What needs to be done>
All lines from the one containing "let f := dfield l" down to the one containing "let stage := dfield req 0x18 0 56", both ends included, are to be given again exactly; omit the rest of the listing below.

Information supplied>
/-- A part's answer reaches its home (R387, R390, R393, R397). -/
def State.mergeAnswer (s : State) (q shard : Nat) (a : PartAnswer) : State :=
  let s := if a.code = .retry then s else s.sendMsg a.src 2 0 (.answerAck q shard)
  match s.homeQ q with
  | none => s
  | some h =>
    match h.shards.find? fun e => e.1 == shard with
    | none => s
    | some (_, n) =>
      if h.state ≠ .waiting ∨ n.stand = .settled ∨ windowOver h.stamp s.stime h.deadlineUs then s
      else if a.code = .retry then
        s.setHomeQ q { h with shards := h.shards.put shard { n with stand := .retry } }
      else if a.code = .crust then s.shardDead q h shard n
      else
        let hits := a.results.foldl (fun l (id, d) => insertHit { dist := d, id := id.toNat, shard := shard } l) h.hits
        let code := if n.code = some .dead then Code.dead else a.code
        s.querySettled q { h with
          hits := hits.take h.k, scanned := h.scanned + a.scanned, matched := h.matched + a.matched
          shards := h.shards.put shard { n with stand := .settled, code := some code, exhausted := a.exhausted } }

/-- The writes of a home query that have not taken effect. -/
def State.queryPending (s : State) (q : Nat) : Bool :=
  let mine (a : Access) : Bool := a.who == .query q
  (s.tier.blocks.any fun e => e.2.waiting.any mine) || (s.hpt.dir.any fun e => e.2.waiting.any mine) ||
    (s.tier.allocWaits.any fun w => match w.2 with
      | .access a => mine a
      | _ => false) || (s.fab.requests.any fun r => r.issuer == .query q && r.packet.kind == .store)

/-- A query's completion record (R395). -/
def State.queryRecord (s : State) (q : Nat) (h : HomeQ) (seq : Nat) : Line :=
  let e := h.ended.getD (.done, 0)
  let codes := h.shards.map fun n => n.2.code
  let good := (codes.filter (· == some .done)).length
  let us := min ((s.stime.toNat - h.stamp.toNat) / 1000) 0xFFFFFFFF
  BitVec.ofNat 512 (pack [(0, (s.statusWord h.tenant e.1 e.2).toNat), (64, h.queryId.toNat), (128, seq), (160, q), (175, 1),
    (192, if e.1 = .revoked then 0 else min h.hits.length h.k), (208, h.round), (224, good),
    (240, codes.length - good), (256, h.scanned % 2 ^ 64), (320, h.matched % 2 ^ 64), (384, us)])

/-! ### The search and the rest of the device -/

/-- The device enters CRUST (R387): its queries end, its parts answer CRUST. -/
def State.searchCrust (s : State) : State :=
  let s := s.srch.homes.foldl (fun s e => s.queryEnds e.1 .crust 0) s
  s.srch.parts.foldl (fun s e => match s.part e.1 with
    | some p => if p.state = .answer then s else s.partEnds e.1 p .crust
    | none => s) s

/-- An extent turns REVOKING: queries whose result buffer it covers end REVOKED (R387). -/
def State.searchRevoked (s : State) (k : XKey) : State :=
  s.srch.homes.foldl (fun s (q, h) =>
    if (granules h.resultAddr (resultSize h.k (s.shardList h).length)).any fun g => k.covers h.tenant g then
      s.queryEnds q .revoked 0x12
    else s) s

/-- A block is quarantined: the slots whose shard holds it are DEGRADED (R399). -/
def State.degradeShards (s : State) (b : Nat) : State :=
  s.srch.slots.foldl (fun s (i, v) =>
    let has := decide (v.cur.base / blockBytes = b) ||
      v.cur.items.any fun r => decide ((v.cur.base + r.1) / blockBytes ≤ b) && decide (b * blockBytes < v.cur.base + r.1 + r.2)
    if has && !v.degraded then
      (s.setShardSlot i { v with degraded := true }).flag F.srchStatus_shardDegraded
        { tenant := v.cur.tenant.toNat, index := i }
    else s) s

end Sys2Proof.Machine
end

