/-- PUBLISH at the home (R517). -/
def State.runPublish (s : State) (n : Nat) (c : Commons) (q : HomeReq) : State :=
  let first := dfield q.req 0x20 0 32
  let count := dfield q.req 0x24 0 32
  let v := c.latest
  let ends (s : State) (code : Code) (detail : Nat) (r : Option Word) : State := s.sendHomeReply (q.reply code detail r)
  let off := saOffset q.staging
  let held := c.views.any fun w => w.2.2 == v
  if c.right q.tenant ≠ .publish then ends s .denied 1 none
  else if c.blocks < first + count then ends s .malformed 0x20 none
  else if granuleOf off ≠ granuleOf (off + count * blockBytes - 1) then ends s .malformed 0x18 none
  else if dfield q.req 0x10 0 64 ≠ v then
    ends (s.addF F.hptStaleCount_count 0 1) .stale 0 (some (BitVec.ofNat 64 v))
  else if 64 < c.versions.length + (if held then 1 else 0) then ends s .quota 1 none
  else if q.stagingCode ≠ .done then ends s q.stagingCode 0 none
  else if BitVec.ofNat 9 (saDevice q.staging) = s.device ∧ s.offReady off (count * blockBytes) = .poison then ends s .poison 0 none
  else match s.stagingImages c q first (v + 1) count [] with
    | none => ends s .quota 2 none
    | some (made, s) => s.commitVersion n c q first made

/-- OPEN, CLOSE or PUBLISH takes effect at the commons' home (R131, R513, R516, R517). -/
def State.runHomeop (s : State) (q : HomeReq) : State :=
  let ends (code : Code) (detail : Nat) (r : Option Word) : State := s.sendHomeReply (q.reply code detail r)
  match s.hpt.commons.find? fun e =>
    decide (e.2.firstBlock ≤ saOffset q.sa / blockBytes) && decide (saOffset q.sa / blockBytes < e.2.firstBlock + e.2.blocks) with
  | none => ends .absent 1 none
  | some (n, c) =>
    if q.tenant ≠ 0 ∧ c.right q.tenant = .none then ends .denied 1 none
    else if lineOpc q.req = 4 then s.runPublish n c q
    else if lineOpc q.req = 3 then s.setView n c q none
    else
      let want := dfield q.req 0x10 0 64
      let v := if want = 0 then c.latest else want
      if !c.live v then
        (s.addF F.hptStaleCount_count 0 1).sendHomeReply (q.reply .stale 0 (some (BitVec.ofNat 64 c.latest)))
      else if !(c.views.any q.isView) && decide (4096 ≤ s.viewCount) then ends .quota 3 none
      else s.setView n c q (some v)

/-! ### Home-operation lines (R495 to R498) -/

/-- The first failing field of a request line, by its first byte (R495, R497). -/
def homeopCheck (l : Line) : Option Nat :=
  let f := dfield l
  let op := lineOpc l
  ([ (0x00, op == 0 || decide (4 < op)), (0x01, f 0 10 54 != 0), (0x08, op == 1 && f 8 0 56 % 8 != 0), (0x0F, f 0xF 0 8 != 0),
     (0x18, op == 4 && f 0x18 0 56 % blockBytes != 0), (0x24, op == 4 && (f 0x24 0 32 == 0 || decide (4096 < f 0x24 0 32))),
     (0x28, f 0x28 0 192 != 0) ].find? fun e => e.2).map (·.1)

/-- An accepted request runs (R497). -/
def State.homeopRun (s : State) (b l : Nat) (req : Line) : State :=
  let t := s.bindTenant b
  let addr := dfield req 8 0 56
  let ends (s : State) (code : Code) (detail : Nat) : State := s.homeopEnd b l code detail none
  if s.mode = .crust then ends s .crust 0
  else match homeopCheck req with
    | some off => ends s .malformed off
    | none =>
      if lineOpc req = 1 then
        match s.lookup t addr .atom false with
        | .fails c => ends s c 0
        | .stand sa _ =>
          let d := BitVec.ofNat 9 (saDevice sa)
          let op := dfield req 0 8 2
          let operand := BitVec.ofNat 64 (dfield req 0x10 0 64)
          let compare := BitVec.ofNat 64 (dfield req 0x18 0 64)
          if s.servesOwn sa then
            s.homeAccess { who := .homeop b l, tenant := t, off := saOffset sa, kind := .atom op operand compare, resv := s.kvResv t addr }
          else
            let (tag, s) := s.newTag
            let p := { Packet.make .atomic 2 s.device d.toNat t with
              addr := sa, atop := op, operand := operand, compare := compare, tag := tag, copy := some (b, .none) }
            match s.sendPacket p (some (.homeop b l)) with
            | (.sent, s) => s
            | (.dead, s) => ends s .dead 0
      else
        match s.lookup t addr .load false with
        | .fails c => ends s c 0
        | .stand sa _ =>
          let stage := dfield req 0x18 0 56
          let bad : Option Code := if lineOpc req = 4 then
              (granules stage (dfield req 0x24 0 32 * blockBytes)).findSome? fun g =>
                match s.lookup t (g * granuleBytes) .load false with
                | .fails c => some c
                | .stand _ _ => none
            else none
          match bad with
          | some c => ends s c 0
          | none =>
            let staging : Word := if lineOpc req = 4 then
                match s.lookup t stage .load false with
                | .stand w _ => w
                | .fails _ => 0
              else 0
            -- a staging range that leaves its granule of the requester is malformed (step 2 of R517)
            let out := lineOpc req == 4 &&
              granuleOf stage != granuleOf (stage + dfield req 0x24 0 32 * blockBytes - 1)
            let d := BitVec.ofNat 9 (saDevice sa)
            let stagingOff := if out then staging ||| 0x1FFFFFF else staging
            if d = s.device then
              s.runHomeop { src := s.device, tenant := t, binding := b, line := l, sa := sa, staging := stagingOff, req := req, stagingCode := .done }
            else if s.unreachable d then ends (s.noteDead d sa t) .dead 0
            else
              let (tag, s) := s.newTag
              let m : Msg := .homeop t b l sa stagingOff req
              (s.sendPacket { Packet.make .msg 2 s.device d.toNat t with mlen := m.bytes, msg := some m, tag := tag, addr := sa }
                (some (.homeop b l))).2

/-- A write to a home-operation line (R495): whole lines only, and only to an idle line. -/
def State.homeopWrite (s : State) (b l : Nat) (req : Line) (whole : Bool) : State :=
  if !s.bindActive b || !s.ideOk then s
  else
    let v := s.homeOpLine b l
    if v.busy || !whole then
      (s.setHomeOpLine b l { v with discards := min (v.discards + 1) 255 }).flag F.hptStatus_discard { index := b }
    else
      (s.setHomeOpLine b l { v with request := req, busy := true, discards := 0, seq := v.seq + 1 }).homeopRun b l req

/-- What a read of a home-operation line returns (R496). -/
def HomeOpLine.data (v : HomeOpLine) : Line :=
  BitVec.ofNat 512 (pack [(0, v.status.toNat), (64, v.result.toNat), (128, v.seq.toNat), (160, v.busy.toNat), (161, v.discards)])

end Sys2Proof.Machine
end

Solution to the exercise>
  let f := dfield l
  let op := lineOpc l
  ([ (0x00, op == 0 || decide (4 < op)), (0x01, f 0 10 54 != 0), (0x08, op == 1 && f 8 0 56 % 8 != 0), (0x0F, f 0xF 0 8 != 0),
     (0x18, op == 4 && f 0x18 0 56 % blockBytes != 0), (0x24, op == 4 && (f 0x24 0 32 == 0 || decide (4096 < f 0x24 0 32))),
     (0x28, f 0x28 0 192 != 0) ].find? fun e => e.2).map (·.1)

/-- An accepted request runs (R497). -/
def State.homeopRun (s : State) (b l : Nat) (req : Line) : State :=
  let t := s.bindTenant b
  let addr := dfield req 8 0 56
  let ends (s : State) (code : Code) (detail : Nat) : State := s.homeopEnd b l code detail none
  if s.mode = .crust then ends s .crust 0
  else match homeopCheck req with
    | some off => ends s .malformed off
    | none =>
      if lineOpc req = 1 then
        match s.lookup t addr .atom false with
        | .fails c => ends s c 0
        | .stand sa _ =>
          let d := BitVec.ofNat 9 (saDevice sa)
          let op := dfield req 0 8 2
          let operand := BitVec.ofNat 64 (dfield req 0x10 0 64)
          let compare := BitVec.ofNat 64 (dfield req 0x18 0 64)
          if s.servesOwn sa then
            s.homeAccess { who := .homeop b l, tenant := t, off := saOffset sa, kind := .atom op operand compare, resv := s.kvResv t addr }
          else
            let (tag, s) := s.newTag
            let p := { Packet.make .atomic 2 s.device d.toNat t with
              addr := sa, atop := op, operand := operand, compare := compare, tag := tag, copy := some (b, .none) }
            match s.sendPacket p (some (.homeop b l)) with
            | (.sent, s) => s
            | (.dead, s) => ends s .dead 0
      else
        match s.lookup t addr .load false with
        | .fails c => ends s c 0
        | .stand sa _ =>
          let stage := dfield req 0x18 0 56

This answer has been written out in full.